• [Problem to work on]
Given the records below, pull every line with the word "agenda" into the answer.

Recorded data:
/-! ### `violAll` -/

@[simp] theorem State.violAll_dev (s : State) (tids : List Nat) (code addr : Nat) : (s.violAll tids code addr).dev = s.dev := rfl
@[simp] theorem State.violAll_parts (s : State) (tids : List Nat) (code addr : Nat) : (s.violAll tids code addr).parts = s.parts := rfl
@[simp] theorem State.violAll_queues (s : State) (tids : List Nat) (code addr : Nat) : (s.violAll tids code addr).queues = s.queues := rfl
@[simp] theorem State.violAll_flog (s : State) (tids : List Nat) (code addr : Nat) : (s.violAll tids code addr).flog = s.flog := rfl
@[simp] theorem State.violAll_flogSeq (s : State) (tids : List Nat) (code addr : Nat) : (s.violAll tids code addr).flogSeq = s.flogSeq := rfl
@[simp] theorem State.violAll_logovf (s : State) (tids : List Nat) (code addr : Nat) : (s.violAll tids code addr).logovf = s.logovf := rfl
@[simp] theorem State.violAll_launches (s : State) (tids : List Nat) (code addr : Nat) : (s.violAll tids code addr).launches = s.launches := rfl
@[simp] theorem State.violAll_helds (s : State) (tids : List Nat) (code addr : Nat) : (s.violAll tids code addr).helds = s.helds := rfl
@[simp] theorem State.violAll_mem (s : State) (tids : List Nat) (code addr : Nat) : (s.violAll tids code addr).mem = s.mem := rfl
@[simp] theorem State.violAll_tlb (s : State) (tids : List Nat) (code addr : Nat) : (s.violAll tids code addr).tlb = s.tlb := rfl
@[simp] theorem State.violAll_ivs (s : State) (tids : List Nat) (code addr : Nat) : (s.violAll tids code addr).ivs = s.ivs := rfl
@[simp] theorem State.violAll_groups (s : State) (tids : List Nat) (code addr : Nat) : (s.violAll tids code addr).groups = s.groups := rfl
@[simp] theorem State.violAll_cores (s : State) (tids : List Nat) (code addr : Nat) : (s.violAll tids code addr).cores = s.cores := rfl
@[simp] theorem State.violAll_colls (s : State) (tids : List Nat) (code addr : Nat) : (s.violAll tids code addr).colls = s.colls := rfl
@[simp] theorem State.violAll_agenda (s : State) (tids : List Nat) (code addr : Nat) : (s.violAll tids code addr).agenda = s.agenda := rfl
@[simp] theorem State.violAll_cur (s : State) (tids : List Nat) (code addr : Nat) : (s.violAll tids code addr).cur = s.cur := rfl
@[simp] theorem State.violAll_now (s : State) (tids : List Nat) (code addr : Nat) : (s.violAll tids code addr).now = s.now := rfl
@[simp] theorem State.violAll_free (s : State) (tids : List Nat) (code addr : Nat) : (s.violAll tids code addr).free = s.free := rfl
@[simp] theorem State.violAll_nextId (s : State) (tids : List Nat) (code addr : Nat) : (s.violAll tids code addr).nextId = s.nextId := rfl

/-! ### `holdAll` -/

@[simp] theorem State.holdAll_dev (s : State) (tids : List Nat) (ld reg : Bool) : (s.holdAll tids ld reg).dev = s.dev := rfl
@[simp] theorem State.holdAll_parts (s : State) (tids : List Nat) (ld reg : Bool) : (s.holdAll tids ld reg).parts = s.parts := rfl
@[simp] theorem State.holdAll_queues (s : State) (tids : List Nat) (ld reg : Bool) : (s.holdAll tids ld reg).queues = s.queues := rfl
@[simp] theorem State.holdAll_flog (s : State) (tids : List Nat) (ld reg : Bool) : (s.holdAll tids ld reg).flog = s.flog := rfl
@[simp] theorem State.holdAll_flogSeq (s : State) (tids : List Nat) (ld reg : Bool) : (s.holdAll tids ld reg).flogSeq = s.flogSeq := rfl
@[simp] theorem State.holdAll_logovf (s : State) (tids : List Nat) (ld reg : Bool) : (s.holdAll tids ld reg).logovf = s.logovf := rfl
@[simp] theorem State.holdAll_launches (s : State) (tids : List Nat) (ld reg : Bool) : (s.holdAll tids ld reg).launches = s.launches := rfl
@[simp] theorem State.holdAll_helds (s : State) (tids : List Nat) (ld reg : Bool) : (s.holdAll tids ld reg).helds = s.helds := rfl
@[simp] theorem State.holdAll_mem (s : State) (tids : List Nat) (ld reg : Bool) : (s.holdAll tids ld reg).mem = s.mem := rfl
@[simp] theorem State.holdAll_tlb (s : State) (tids : List Nat) (ld reg : Bool) : (s.holdAll tids ld reg).tlb = s.tlb := rfl
@[simp] theorem State.holdAll_ivs (s : State) (tids : List Nat) (ld reg : Bool) : (s.holdAll tids ld reg).ivs = s.ivs := rfl
@[simp] theorem State.holdAll_groups (s : State) (tids : List Nat) (ld reg : Bool) : (s.holdAll tids ld reg).groups = s.groups := rfl
@[simp] theorem State.holdAll_cores (s : State) (tids : List Nat) (ld reg : Bool) : (s.holdAll tids ld reg).cores = s.cores := rfl
@[simp] theorem State.holdAll_colls (s : State) (tids : List Nat) (ld reg : Bool) : (s.holdAll tids ld reg).colls = s.colls := rfl
@[simp] theorem State.holdAll_agenda (s : State) (tids : List Nat) (ld reg : Bool) : (s.holdAll tids ld reg).agenda = s.agenda := rfl
@[simp] theorem State.holdAll_cur (s : State) (tids : List Nat) (ld reg : Bool) : (s.holdAll tids ld reg).cur = s.cur := rfl
@[simp] theorem State.holdAll_now (s : State) (tids : List Nat) (ld reg : Bool) : (s.holdAll tids ld reg).now = s.now := rfl
@[simp] theorem State.holdAll_free (s : State) (tids : List Nat) (ld reg : Bool) : (s.holdAll tids ld reg).free = s.free := rfl
@[simp] theorem State.holdAll_nextId (s : State) (tids : List Nat) (ld reg : Bool) : (s.holdAll tids ld reg).nextId = s.nextId := rfl

/-! ### `stayAll` -/

@[simp] theorem State.stayAll_dev (s : State) (tids : List Nat) : (s.stayAll tids).dev = s.dev := rfl
@[simp] theorem State.stayAll_parts (s : State) (tids : List Nat) : (s.stayAll tids).parts = s.parts := rfl
@[simp] theorem State.stayAll_queues (s : State) (tids : List Nat) : (s.stayAll tids).queues = s.queues := rfl
@[simp] theorem State.stayAll_flog (s : State) (tids : List Nat) : (s.stayAll tids).flog = s.flog := rfl
@[simp] theorem State.stayAll_flogSeq (s : State) (tids : List Nat) : (s.stayAll tids).flogSeq = s.flogSeq := rfl
@[simp] theorem State.stayAll_logovf (s : State) (tids : List Nat) : (s.stayAll tids).logovf = s.logovf := rfl
@[simp] theorem State.stayAll_launches (s : State) (tids : List Nat) : (s.stayAll tids).launches = s.launches := rfl
@[simp] theorem State.stayAll_helds (s : State) (tids : List Nat) : (s.stayAll tids).helds = s.helds := rfl
@[simp] theorem State.stayAll_mem (s : State) (tids : List Nat) : (s.stayAll tids).mem = s.mem := rfl
@[simp] theorem State.stayAll_tlb (s : State) (tids : List Nat) : (s.stayAll tids).tlb = s.tlb := rfl
@[simp] theorem State.stayAll_ivs (s : State) (tids : List Nat) : (s.stayAll tids).ivs = s.ivs := rfl
@[simp] theorem State.stayAll_groups (s : State) (tids : List Nat) : (s.stayAll tids).groups = s.groups := rfl
@[simp] theorem State.stayAll_cores (s : State) (tids : List Nat) : (s.stayAll tids).cores = s.cores := rfl
@[simp] theorem State.stayAll_colls (s : State) (tids : List Nat) : (s.stayAll tids).colls = s.colls := rfl
@[simp] theorem State.stayAll_agenda (s : State) (tids : List Nat) : (s.stayAll tids).agenda = s.agenda := rfl
@[simp] theorem State.stayAll_cur (s : State) (tids : List Nat) : (s.stayAll tids).cur = s.cur := rfl
@[simp] theorem State.stayAll_now (s : State) (tids : List Nat) : (s.stayAll tids).now = s.now := rfl
@[simp] theorem State.stayAll_free (s : State) (tids : List Nat) : (s.stayAll tids).free = s.free := rfl
@[simp] theorem State.stayAll_nextId (s : State) (tids : List Nat) : (s.stayAll tids).nextId = s.nextId := rfl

• [Answer area]
@[simp] theorem State.violAll_agenda (s : State) (tids : List Nat) (code addr : Nat) : (s.violAll tids code addr).agenda = s.agenda := rfl
@[simp] theorem State.holdAll_agenda (s : State) (tids : List Nat) (ld reg : Bool) : (s.holdAll tids ld reg).agenda = s.agenda := rfl
@[simp] theorem State.stayAll_agenda (s : State) (tids : List Nat) : (s.stayAll tids).agenda = s.agenda := rfl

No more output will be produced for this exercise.